- _Exercise description_
Reproduce, exactly and in full, only the lines below from the one containing "structure HdmDecoder where" through the one containing "sensors (R399). -/".
Segment Open
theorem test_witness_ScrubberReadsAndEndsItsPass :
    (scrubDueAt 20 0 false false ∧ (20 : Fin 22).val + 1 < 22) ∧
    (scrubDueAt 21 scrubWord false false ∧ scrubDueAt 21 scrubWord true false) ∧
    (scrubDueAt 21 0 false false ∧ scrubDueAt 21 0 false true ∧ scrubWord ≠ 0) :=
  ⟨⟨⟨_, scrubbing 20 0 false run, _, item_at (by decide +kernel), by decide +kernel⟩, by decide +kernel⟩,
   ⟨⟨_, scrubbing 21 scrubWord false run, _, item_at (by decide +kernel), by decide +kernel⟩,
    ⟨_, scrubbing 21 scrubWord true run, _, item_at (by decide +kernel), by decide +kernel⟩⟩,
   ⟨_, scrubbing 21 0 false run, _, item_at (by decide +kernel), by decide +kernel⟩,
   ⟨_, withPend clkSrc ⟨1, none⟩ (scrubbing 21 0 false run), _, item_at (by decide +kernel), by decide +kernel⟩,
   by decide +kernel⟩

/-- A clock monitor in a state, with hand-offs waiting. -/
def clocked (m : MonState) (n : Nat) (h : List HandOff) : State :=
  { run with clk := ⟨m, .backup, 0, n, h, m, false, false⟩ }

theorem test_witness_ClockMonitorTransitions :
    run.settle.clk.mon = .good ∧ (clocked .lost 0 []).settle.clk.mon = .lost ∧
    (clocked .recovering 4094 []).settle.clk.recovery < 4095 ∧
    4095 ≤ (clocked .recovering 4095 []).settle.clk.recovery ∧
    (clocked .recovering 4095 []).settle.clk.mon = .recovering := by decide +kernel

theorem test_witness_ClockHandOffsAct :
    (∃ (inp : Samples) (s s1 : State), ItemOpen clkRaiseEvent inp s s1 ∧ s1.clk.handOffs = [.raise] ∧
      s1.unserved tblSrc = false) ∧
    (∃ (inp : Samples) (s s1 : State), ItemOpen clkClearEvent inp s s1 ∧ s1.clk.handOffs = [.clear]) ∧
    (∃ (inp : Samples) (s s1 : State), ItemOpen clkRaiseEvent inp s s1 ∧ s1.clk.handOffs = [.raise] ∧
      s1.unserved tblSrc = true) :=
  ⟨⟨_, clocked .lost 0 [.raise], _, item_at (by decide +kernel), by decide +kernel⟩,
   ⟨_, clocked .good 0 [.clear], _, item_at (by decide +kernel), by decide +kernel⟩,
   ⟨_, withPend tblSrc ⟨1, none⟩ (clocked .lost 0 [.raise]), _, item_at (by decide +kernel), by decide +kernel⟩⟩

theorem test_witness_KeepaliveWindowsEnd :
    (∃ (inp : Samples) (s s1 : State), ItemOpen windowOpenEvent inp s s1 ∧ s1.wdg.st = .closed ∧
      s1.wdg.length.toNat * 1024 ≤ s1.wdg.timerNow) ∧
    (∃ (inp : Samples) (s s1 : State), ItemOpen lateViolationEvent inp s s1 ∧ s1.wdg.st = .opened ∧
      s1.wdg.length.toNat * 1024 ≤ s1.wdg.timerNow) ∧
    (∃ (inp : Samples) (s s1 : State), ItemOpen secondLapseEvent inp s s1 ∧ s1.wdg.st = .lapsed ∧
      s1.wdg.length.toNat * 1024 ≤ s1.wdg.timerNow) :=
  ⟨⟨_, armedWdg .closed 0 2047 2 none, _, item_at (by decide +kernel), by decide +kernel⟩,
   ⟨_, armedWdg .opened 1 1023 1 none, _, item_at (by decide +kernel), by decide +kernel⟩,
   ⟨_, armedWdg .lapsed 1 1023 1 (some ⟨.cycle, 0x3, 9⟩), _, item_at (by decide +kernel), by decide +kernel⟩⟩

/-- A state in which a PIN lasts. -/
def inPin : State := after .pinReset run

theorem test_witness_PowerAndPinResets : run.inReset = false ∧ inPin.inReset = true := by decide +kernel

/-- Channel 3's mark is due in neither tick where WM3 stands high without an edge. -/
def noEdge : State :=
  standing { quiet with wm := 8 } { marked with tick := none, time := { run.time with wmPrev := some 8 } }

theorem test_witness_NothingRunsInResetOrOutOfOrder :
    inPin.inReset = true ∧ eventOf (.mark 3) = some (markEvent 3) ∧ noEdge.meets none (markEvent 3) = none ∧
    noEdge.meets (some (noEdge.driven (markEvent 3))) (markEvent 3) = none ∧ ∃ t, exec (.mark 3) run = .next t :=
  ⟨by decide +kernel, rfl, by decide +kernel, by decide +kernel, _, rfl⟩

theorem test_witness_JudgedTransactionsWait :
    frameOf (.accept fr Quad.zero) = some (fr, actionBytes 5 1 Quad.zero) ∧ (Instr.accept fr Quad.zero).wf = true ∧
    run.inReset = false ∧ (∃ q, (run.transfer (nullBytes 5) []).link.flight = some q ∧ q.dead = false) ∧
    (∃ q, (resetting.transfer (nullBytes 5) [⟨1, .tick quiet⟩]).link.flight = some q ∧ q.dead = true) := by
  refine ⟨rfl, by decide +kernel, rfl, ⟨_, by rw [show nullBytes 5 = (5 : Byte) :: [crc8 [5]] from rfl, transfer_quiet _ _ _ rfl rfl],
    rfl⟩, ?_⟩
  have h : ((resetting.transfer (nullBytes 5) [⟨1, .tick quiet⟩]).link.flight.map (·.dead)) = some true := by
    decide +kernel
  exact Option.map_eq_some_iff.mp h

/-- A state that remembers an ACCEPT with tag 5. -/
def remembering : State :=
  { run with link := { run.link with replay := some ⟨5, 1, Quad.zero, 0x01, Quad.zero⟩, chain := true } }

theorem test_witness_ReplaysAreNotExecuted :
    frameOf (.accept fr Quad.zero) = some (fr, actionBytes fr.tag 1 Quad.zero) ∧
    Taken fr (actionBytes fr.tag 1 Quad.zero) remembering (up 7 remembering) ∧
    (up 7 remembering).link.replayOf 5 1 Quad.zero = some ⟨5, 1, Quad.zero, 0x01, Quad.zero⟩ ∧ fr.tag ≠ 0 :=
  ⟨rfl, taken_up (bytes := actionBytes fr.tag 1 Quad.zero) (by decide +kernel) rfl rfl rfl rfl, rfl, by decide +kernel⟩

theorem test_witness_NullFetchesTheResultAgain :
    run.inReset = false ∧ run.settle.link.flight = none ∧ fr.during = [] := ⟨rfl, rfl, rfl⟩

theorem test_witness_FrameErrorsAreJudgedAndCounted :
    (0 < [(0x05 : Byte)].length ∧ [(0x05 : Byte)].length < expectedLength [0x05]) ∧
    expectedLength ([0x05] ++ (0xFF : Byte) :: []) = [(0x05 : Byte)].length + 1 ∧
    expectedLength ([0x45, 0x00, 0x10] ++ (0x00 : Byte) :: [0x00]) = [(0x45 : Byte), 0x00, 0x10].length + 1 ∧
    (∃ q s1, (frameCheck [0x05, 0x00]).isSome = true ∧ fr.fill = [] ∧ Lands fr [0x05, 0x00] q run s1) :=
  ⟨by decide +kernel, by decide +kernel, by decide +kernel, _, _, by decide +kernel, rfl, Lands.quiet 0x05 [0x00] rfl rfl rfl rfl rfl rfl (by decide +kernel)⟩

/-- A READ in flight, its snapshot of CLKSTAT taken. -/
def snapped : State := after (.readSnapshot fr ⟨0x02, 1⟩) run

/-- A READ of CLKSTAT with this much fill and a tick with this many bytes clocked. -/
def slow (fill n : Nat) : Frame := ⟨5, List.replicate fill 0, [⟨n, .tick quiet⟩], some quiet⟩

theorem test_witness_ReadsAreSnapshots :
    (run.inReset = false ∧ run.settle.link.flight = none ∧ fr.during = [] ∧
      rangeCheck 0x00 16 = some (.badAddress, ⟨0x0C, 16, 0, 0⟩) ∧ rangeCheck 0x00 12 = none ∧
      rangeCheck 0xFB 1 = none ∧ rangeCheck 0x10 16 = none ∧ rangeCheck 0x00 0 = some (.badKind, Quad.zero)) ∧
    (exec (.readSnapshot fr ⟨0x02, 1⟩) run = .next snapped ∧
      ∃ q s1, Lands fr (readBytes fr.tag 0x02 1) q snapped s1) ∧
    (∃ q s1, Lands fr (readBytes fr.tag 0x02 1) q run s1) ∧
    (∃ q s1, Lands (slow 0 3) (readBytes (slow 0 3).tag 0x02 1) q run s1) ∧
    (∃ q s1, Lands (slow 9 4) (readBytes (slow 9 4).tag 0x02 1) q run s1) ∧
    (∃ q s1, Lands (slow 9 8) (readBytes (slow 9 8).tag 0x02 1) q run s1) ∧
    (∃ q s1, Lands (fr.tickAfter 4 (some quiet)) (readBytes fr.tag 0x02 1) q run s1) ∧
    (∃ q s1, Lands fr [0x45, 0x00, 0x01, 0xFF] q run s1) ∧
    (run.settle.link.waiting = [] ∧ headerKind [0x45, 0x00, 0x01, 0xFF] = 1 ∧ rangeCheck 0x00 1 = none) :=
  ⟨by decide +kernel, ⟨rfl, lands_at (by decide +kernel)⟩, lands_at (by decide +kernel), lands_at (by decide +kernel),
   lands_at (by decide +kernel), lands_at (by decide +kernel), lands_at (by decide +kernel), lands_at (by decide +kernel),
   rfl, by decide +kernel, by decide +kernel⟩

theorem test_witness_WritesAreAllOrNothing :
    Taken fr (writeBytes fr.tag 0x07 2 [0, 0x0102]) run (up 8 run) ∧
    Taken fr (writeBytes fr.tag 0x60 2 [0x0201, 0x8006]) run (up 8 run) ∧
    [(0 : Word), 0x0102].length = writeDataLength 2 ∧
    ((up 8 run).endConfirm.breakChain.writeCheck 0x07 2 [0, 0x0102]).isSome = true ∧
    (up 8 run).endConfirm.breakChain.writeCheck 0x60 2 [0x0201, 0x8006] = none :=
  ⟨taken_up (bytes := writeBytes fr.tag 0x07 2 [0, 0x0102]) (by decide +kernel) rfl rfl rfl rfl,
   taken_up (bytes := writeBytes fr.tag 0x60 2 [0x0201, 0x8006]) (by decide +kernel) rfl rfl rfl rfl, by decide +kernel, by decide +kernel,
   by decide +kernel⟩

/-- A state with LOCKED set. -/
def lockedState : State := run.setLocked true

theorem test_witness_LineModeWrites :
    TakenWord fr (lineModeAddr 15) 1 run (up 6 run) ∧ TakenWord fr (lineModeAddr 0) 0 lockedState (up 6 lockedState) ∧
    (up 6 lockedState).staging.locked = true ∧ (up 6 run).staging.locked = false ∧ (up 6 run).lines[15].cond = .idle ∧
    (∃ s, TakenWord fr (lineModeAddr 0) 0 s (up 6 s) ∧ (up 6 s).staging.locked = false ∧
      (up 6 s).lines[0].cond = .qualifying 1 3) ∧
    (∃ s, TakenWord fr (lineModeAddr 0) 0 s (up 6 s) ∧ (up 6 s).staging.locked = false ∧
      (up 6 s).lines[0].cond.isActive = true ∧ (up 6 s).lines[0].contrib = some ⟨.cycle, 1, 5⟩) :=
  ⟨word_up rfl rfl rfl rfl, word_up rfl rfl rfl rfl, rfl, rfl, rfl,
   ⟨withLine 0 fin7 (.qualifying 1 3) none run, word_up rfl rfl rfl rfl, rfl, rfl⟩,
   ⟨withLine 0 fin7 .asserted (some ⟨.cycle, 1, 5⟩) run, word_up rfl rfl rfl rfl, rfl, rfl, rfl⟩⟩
Segment Closed
Segment Open
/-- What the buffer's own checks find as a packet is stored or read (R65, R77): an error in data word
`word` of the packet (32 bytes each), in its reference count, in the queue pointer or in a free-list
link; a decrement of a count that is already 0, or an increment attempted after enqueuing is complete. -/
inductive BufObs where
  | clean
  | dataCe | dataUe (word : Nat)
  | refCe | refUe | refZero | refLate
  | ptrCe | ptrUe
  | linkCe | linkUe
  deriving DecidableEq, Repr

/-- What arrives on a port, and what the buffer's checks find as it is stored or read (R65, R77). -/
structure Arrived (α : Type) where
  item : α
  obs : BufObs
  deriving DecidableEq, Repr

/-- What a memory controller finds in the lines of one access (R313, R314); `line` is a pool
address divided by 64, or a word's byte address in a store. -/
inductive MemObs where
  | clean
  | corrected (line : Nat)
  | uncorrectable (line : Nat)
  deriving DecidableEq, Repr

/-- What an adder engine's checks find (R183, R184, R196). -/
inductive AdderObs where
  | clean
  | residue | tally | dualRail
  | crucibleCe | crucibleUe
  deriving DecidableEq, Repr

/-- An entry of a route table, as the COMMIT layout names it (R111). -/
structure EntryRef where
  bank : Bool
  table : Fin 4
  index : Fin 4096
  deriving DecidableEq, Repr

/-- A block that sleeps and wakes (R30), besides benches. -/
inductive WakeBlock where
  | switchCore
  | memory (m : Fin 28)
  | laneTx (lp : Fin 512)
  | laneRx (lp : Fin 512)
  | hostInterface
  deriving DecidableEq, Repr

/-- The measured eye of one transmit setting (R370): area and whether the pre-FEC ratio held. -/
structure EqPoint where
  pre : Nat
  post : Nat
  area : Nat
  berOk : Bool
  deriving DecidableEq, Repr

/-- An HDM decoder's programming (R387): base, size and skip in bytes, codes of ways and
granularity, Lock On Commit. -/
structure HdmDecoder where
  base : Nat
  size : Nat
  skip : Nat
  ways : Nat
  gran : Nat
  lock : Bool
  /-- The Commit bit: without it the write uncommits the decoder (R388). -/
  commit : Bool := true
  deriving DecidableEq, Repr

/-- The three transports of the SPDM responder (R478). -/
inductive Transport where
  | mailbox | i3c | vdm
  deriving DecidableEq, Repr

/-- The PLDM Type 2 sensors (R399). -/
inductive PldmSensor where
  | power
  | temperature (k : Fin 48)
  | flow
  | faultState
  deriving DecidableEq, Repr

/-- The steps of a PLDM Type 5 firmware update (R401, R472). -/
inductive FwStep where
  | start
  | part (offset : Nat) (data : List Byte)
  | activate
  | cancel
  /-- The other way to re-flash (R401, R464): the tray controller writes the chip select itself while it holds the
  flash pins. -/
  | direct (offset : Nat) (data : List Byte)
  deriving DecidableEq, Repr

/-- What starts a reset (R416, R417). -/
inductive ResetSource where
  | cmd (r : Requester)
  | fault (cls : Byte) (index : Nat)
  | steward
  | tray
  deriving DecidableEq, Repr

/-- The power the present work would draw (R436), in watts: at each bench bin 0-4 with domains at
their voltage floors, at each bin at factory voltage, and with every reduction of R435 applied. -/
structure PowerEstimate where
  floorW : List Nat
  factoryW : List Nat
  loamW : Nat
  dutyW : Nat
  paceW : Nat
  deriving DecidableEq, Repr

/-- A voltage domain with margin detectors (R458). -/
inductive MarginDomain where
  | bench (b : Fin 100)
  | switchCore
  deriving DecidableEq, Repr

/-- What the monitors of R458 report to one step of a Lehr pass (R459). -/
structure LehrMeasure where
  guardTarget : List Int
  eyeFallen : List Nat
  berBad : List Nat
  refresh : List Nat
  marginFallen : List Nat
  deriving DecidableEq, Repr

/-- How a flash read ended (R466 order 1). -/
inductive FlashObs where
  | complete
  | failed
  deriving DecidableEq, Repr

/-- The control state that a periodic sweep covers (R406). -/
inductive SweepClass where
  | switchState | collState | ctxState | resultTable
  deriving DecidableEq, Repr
Segment Closed
Segment Open
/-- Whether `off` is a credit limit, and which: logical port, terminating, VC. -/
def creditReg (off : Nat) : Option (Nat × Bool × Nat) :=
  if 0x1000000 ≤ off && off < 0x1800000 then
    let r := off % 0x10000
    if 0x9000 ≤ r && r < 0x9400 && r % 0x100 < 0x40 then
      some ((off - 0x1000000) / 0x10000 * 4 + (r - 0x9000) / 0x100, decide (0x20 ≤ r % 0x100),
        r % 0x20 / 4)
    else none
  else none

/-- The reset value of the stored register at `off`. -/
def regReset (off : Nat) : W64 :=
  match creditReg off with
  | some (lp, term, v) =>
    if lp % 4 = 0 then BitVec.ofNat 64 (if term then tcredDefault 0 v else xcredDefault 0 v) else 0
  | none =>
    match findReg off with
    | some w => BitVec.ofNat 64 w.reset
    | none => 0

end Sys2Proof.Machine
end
Segment Closed
- _Your response_
structure HdmDecoder where
  base : Nat
  size : Nat
  skip : Nat
  ways : Nat
  gran : Nat
  lock : Bool
  /-- The Commit bit: without it the write uncommits the decoder (R388). -/
  commit : Bool := true
  deriving DecidableEq, Repr

/-- The three transports of the SPDM responder (R478). -/
inductive Transport where
  | mailbox | i3c | vdm
  deriving DecidableEq, Repr

/-- The PLDM Type 2 sensors (R399). -/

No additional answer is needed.